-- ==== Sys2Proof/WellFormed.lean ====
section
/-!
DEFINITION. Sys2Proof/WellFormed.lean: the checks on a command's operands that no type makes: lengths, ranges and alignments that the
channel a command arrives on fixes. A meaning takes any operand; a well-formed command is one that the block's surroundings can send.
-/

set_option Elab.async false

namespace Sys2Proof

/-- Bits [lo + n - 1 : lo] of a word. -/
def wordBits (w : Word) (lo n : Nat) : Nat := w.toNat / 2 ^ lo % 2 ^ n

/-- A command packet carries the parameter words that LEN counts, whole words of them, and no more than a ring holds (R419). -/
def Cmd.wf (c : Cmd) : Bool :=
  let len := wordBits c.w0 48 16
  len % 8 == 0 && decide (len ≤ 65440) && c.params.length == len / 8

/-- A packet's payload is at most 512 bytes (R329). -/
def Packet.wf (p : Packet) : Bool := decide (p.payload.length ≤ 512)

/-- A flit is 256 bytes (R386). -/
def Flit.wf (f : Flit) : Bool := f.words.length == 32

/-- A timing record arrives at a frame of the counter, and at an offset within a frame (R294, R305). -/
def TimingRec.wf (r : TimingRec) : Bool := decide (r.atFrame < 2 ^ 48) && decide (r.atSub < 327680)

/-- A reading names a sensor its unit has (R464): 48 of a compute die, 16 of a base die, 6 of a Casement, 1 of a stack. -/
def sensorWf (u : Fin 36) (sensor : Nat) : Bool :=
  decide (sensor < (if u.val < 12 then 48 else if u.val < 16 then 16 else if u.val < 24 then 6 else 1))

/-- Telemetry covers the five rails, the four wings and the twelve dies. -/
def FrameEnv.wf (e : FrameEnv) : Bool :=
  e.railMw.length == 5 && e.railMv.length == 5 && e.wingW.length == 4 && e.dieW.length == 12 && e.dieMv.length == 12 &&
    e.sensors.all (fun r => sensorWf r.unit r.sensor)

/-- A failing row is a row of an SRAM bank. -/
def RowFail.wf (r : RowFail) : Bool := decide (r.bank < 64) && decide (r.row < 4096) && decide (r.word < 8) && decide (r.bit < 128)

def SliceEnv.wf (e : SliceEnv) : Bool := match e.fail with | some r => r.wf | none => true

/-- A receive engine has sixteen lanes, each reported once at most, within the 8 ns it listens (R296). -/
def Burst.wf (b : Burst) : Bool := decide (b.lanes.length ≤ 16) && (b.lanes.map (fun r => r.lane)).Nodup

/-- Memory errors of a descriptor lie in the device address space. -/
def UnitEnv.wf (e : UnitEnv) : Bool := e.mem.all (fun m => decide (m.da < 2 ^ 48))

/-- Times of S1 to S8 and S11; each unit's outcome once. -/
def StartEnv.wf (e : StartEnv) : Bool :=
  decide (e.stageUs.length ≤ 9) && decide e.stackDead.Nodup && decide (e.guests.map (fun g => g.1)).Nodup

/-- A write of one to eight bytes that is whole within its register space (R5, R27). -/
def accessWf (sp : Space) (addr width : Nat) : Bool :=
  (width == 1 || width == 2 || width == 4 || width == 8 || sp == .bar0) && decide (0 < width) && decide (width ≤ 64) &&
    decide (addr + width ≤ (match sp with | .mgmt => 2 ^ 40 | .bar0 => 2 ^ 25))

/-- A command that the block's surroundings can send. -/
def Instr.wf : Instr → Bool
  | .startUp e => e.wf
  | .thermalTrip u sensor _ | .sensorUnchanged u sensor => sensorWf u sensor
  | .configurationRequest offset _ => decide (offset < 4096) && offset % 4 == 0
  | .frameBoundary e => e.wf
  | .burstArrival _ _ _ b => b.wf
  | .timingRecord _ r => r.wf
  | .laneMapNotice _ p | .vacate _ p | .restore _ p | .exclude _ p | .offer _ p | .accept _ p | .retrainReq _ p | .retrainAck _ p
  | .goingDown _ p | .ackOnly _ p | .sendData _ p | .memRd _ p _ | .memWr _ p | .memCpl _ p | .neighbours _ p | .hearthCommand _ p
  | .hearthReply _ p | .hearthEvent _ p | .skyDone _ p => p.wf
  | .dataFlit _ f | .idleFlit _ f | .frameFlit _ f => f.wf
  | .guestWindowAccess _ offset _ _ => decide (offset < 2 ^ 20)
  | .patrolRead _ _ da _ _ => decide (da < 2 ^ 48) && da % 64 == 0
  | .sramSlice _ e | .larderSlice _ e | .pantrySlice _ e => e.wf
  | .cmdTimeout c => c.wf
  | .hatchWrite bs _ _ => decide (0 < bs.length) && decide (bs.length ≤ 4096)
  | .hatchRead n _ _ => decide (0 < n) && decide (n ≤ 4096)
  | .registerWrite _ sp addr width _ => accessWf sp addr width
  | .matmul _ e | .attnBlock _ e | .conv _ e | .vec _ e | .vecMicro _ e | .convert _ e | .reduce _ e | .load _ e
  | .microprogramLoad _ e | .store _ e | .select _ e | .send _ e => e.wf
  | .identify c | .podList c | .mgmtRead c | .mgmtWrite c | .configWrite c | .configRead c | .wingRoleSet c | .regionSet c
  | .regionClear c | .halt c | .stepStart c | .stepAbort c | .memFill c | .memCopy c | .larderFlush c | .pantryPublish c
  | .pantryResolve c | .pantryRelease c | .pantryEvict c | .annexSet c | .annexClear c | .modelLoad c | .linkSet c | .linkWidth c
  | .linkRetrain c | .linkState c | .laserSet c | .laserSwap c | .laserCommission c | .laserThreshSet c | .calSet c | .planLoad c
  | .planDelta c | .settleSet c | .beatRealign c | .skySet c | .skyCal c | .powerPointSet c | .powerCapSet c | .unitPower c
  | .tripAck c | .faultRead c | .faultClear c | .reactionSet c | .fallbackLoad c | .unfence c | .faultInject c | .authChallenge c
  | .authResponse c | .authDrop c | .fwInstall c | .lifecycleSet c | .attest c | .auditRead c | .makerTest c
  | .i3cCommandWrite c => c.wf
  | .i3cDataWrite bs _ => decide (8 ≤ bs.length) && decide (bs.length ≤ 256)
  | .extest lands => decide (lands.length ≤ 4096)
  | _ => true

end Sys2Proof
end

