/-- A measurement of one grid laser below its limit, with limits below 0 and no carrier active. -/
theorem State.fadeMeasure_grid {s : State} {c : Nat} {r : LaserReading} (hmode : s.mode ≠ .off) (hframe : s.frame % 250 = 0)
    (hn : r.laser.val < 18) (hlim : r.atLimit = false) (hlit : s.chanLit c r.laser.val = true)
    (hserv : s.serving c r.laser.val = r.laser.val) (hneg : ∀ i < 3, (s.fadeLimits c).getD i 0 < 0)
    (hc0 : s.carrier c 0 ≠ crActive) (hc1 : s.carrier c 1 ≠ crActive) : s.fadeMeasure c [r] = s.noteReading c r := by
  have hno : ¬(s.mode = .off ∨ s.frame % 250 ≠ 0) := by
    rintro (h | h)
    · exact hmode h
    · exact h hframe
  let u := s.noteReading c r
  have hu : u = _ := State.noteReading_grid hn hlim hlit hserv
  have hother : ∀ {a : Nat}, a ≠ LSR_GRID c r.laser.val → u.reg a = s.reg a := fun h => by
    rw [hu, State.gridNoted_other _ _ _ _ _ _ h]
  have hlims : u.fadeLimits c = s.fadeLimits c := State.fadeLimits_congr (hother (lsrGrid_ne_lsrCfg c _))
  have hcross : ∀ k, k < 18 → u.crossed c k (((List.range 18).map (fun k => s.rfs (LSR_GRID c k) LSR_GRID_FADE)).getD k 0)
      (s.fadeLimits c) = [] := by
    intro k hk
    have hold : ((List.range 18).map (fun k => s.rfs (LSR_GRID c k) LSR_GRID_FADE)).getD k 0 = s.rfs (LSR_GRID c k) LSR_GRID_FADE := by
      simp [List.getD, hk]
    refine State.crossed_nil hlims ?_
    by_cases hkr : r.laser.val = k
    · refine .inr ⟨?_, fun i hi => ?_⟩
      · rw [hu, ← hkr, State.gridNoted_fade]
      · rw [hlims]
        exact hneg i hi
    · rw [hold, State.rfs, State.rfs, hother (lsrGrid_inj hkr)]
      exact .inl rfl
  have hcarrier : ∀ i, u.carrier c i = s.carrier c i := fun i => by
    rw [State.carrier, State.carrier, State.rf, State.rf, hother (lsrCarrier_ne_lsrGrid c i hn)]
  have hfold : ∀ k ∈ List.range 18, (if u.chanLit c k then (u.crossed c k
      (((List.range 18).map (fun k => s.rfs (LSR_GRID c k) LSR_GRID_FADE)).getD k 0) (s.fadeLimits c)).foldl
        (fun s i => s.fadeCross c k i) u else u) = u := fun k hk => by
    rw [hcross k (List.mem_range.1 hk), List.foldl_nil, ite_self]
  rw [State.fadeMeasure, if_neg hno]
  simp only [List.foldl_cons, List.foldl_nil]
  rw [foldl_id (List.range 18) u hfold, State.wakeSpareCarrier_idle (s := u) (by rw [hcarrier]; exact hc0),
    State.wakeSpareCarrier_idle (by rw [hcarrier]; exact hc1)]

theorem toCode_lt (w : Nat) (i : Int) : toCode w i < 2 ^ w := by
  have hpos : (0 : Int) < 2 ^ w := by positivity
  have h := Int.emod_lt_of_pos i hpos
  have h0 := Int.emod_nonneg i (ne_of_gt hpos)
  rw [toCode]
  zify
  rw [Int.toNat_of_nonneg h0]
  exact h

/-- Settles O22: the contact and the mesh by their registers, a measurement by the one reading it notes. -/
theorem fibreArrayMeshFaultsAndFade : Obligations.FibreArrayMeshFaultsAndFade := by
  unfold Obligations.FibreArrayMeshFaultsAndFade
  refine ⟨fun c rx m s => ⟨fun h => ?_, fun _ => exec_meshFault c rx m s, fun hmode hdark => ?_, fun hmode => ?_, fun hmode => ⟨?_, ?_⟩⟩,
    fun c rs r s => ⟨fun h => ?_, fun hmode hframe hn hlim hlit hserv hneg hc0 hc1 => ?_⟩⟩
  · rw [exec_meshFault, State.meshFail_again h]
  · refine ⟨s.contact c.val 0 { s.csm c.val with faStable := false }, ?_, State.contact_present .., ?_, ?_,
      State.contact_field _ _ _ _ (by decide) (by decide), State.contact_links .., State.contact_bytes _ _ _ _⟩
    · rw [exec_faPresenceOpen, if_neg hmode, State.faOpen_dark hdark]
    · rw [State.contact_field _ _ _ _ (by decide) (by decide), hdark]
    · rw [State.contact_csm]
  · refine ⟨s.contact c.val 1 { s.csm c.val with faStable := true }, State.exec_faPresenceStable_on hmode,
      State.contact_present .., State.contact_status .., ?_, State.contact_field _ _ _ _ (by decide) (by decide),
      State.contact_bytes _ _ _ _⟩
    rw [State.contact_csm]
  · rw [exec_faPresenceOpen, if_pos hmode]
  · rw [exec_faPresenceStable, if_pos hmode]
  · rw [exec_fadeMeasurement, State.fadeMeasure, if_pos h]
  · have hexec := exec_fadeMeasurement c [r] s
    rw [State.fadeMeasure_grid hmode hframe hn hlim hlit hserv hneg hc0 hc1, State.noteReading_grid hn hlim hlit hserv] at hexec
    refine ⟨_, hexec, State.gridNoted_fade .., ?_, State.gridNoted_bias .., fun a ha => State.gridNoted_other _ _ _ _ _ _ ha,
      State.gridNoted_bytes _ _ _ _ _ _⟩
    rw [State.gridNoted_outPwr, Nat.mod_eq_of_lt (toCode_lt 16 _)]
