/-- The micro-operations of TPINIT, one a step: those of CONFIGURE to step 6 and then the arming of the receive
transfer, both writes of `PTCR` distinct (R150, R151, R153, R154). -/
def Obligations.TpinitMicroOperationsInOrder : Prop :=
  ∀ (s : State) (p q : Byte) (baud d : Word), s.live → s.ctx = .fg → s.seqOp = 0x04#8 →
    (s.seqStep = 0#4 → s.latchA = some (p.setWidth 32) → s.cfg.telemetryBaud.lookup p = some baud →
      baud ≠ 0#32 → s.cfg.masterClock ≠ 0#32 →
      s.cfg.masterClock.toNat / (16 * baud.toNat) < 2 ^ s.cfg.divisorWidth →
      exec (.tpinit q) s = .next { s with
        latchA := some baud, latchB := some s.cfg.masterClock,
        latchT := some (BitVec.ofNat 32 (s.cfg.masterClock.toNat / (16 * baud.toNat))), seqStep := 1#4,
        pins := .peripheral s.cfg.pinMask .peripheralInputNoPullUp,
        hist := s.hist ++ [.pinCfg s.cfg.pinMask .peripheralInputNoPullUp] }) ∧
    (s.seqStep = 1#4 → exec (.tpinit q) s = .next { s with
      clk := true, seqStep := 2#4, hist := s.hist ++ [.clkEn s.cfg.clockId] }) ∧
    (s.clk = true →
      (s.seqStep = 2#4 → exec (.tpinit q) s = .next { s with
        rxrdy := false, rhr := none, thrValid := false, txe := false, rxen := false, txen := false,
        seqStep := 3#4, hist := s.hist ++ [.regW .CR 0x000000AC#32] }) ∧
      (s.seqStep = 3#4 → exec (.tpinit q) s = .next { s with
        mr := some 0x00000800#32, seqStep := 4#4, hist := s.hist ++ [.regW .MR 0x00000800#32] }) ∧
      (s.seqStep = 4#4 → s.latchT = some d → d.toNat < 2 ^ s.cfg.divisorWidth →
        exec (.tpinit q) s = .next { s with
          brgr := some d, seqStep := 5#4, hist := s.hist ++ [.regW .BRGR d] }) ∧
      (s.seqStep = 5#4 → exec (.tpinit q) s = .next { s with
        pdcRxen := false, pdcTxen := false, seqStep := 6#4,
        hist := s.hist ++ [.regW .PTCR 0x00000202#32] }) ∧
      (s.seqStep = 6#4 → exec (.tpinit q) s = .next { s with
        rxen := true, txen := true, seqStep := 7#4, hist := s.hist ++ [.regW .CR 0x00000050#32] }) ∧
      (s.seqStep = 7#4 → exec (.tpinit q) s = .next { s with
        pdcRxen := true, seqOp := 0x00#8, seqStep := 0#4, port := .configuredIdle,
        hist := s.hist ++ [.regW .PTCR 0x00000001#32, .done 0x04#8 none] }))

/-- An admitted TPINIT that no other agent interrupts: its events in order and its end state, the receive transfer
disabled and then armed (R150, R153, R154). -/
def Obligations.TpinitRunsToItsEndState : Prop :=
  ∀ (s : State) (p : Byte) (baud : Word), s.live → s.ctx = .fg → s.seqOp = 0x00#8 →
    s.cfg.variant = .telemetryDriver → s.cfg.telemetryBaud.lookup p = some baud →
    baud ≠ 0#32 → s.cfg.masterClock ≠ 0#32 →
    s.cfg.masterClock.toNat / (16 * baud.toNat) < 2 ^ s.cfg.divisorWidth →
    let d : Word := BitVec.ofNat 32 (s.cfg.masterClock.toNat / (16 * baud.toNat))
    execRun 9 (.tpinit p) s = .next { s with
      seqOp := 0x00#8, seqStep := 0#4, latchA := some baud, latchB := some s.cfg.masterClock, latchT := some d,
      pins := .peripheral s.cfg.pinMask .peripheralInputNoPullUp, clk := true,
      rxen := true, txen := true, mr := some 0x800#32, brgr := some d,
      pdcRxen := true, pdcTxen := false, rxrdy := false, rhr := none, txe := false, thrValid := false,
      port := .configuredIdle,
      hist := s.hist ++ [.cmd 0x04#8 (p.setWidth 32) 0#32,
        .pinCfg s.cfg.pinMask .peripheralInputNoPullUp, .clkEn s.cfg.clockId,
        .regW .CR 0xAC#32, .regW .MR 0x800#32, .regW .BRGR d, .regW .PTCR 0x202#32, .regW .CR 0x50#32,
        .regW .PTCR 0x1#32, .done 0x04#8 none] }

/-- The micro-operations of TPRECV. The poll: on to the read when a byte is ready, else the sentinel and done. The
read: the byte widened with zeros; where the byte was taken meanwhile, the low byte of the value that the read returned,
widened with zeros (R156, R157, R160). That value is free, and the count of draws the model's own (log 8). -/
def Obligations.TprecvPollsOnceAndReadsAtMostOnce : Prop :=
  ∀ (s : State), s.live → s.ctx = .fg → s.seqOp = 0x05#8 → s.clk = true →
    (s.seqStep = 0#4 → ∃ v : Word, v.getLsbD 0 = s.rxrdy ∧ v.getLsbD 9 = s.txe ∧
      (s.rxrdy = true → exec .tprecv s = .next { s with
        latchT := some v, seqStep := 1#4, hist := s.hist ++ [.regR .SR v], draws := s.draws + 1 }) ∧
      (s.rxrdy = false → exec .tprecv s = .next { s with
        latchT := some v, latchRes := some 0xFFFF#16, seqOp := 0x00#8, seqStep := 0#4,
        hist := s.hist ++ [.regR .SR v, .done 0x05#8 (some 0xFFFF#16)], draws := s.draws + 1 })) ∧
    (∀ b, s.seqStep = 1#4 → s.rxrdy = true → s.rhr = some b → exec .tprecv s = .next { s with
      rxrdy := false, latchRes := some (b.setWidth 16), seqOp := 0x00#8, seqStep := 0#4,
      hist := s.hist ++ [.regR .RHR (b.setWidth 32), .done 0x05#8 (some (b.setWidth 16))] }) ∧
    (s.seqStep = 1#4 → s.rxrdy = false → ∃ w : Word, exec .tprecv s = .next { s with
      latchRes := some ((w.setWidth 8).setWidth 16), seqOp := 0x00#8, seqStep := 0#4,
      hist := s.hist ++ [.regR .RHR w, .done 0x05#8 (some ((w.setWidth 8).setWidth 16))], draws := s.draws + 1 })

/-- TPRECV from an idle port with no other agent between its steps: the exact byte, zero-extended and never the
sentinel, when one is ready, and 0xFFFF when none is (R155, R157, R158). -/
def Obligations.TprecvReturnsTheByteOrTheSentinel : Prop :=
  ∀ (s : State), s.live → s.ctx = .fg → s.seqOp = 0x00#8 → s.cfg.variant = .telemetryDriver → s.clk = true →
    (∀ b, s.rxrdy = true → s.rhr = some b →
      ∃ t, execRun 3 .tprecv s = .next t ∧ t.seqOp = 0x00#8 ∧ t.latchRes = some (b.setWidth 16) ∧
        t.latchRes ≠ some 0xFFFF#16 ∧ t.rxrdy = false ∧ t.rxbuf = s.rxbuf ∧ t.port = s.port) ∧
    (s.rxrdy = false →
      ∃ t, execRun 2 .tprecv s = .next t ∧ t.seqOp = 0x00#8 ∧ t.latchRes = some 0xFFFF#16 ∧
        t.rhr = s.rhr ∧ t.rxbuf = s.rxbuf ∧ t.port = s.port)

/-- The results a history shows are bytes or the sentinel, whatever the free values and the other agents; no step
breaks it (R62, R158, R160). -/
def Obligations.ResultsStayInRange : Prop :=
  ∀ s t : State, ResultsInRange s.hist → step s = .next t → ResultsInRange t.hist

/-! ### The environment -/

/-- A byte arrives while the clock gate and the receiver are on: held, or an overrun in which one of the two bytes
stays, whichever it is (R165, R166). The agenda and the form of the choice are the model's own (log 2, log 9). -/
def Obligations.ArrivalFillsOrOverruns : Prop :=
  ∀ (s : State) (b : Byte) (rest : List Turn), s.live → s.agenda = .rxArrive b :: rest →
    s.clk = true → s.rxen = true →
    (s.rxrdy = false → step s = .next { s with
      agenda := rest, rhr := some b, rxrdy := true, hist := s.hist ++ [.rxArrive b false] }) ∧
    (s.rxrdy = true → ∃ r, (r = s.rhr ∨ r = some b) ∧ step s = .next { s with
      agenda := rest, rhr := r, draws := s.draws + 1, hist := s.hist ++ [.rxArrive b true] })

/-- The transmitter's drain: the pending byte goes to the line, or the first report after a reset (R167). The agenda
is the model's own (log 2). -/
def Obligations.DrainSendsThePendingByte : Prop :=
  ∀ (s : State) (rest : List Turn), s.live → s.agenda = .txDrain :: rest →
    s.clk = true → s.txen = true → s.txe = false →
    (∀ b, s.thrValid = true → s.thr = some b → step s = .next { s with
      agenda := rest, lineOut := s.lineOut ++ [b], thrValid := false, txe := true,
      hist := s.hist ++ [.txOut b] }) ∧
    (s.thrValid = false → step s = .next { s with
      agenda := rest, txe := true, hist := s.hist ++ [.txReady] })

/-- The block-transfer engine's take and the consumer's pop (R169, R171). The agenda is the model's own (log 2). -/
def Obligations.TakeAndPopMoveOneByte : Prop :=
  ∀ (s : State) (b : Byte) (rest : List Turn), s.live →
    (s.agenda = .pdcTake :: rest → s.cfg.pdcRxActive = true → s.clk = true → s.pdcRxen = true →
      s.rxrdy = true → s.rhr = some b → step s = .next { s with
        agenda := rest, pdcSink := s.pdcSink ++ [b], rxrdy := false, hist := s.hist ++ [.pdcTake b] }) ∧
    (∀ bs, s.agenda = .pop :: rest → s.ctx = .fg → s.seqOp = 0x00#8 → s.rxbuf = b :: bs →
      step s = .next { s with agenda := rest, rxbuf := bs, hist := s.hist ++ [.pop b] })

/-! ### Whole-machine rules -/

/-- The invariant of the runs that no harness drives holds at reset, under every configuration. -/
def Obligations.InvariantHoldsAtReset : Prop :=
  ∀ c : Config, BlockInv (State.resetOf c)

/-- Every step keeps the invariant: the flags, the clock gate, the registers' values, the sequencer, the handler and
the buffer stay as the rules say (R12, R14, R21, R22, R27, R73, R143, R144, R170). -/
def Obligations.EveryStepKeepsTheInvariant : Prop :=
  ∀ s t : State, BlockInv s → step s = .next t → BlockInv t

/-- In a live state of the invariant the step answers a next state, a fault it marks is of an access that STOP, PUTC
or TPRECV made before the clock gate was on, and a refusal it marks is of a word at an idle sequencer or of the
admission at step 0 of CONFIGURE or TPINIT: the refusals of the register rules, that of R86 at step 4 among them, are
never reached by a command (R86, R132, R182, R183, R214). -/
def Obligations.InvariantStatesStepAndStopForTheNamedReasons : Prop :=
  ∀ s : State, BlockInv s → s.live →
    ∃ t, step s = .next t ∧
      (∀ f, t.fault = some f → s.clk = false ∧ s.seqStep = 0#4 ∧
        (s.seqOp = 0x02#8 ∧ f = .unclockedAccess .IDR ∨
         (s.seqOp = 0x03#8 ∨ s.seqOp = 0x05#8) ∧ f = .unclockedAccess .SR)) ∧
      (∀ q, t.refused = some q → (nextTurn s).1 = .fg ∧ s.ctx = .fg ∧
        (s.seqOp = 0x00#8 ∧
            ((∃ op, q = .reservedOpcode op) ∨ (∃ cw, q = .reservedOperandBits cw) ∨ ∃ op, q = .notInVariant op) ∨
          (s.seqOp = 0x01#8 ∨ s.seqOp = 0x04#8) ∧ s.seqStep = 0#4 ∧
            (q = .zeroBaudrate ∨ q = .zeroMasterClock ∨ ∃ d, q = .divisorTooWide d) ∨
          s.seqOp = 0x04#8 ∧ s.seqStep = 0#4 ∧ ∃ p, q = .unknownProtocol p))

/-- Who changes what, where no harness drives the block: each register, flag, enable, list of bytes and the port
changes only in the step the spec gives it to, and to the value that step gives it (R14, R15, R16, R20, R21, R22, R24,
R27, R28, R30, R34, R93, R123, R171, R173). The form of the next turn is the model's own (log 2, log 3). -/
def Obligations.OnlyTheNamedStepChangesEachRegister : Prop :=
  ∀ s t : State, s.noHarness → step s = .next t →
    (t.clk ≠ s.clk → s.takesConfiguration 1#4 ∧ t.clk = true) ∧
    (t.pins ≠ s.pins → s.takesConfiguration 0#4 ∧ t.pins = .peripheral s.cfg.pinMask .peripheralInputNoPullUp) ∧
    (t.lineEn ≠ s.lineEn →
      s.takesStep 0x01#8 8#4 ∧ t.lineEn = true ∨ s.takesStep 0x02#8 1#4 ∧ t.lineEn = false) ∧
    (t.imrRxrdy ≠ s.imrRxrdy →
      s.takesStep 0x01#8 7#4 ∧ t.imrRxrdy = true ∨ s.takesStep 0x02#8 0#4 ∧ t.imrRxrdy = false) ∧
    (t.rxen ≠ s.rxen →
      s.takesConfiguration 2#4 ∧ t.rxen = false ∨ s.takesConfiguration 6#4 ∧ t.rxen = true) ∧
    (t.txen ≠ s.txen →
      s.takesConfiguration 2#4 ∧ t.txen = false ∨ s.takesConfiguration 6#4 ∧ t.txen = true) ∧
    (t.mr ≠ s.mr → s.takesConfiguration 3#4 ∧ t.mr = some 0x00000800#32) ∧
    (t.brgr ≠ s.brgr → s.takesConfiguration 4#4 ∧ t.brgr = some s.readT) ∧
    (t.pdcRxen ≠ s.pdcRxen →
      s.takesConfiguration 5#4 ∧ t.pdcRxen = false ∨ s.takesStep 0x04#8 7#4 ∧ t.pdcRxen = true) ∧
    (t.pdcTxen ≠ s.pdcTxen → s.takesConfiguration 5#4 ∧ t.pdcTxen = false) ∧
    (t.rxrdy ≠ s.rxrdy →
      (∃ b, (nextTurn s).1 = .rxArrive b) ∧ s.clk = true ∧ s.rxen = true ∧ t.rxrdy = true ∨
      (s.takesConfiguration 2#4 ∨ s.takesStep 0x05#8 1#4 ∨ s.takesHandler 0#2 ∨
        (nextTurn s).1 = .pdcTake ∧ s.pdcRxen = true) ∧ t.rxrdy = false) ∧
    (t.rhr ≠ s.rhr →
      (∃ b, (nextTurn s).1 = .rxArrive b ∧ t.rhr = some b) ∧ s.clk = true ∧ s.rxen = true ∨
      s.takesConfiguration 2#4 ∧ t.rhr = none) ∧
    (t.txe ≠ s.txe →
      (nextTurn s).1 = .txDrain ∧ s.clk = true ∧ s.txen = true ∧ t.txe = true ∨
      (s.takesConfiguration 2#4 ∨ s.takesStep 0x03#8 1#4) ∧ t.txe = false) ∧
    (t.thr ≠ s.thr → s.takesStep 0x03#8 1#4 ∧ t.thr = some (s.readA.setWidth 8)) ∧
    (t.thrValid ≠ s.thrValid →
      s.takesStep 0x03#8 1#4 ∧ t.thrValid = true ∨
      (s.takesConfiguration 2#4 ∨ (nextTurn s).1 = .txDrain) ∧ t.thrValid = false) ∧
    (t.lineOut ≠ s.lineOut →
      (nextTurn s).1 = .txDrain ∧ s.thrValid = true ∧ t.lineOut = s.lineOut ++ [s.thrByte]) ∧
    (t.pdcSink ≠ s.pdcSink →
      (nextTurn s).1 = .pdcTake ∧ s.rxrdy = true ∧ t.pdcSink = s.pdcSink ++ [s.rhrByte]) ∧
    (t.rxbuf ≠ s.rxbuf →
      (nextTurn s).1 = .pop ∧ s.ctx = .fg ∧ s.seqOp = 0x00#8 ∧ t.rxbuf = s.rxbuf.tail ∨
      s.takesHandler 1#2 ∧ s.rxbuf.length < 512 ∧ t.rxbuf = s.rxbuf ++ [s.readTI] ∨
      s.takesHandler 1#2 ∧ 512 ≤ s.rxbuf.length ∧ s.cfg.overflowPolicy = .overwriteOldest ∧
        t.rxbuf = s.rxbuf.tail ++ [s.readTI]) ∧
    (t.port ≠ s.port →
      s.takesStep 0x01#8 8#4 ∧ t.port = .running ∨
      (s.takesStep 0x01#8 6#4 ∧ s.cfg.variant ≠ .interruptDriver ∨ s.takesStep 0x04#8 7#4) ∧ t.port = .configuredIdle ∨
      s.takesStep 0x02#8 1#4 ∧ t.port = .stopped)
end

### Work to be completed
Please give an exact copy of the entries above, from the line with "s.seqOp = 0x04#8 →" down to the line with "(s.seqStep = 4#4", inclusive, and nothing else.

### Answer section
  ∀ (s : State) (p q : Byte) (baud d : Word), s.live → s.ctx = .fg → s.seqOp = 0x04#8 →
    (s.seqStep = 0#4 → s.latchA = some (p.setWidth 32) → s.cfg.telemetryBaud.lookup p = some baud →
      baud ≠ 0#32 → s.cfg.masterClock ≠ 0#32 →
      s.cfg.masterClock.toNat / (16 * baud.toNat) < 2 ^ s.cfg.divisorWidth →
      exec (.tpinit q) s = .next { s with
        latchA := some baud, latchB := some s.cfg.masterClock,
        latchT := some (BitVec.ofNat 32 (s.cfg.masterClock.toNat / (16 * baud.toNat))), seqStep := 1#4,
        pins := .peripheral s.cfg.pinMask .peripheralInputNoPullUp,
        hist := s.hist ++ [.pinCfg s.cfg.pinMask .peripheralInputNoPullUp] }) ∧
    (s.seqStep = 1#4 → exec (.tpinit q) s = .next { s with
      clk := true, seqStep := 2#4, hist := s.hist ++ [.clkEn s.cfg.clockId] }) ∧
    (s.clk = true →
      (s.seqStep = 2#4 → exec (.tpinit q) s = .next { s with
        rxrdy := false, rhr := none, thrValid := false, txe := false, rxen := false, txen := false,
        seqStep := 3#4, hist := s.hist ++ [.regW .CR 0x000000AC#32] }) ∧
      (s.seqStep = 3#4 → exec (.tpinit q) s = .next { s with
        mr := some 0x00000800#32, seqStep := 4#4, hist := s.hist ++ [.regW .MR 0x00000800#32] }) ∧
      (s.seqStep = 4#4 → s.latchT = some d → d.toNat < 2 ^ s.cfg.divisorWidth →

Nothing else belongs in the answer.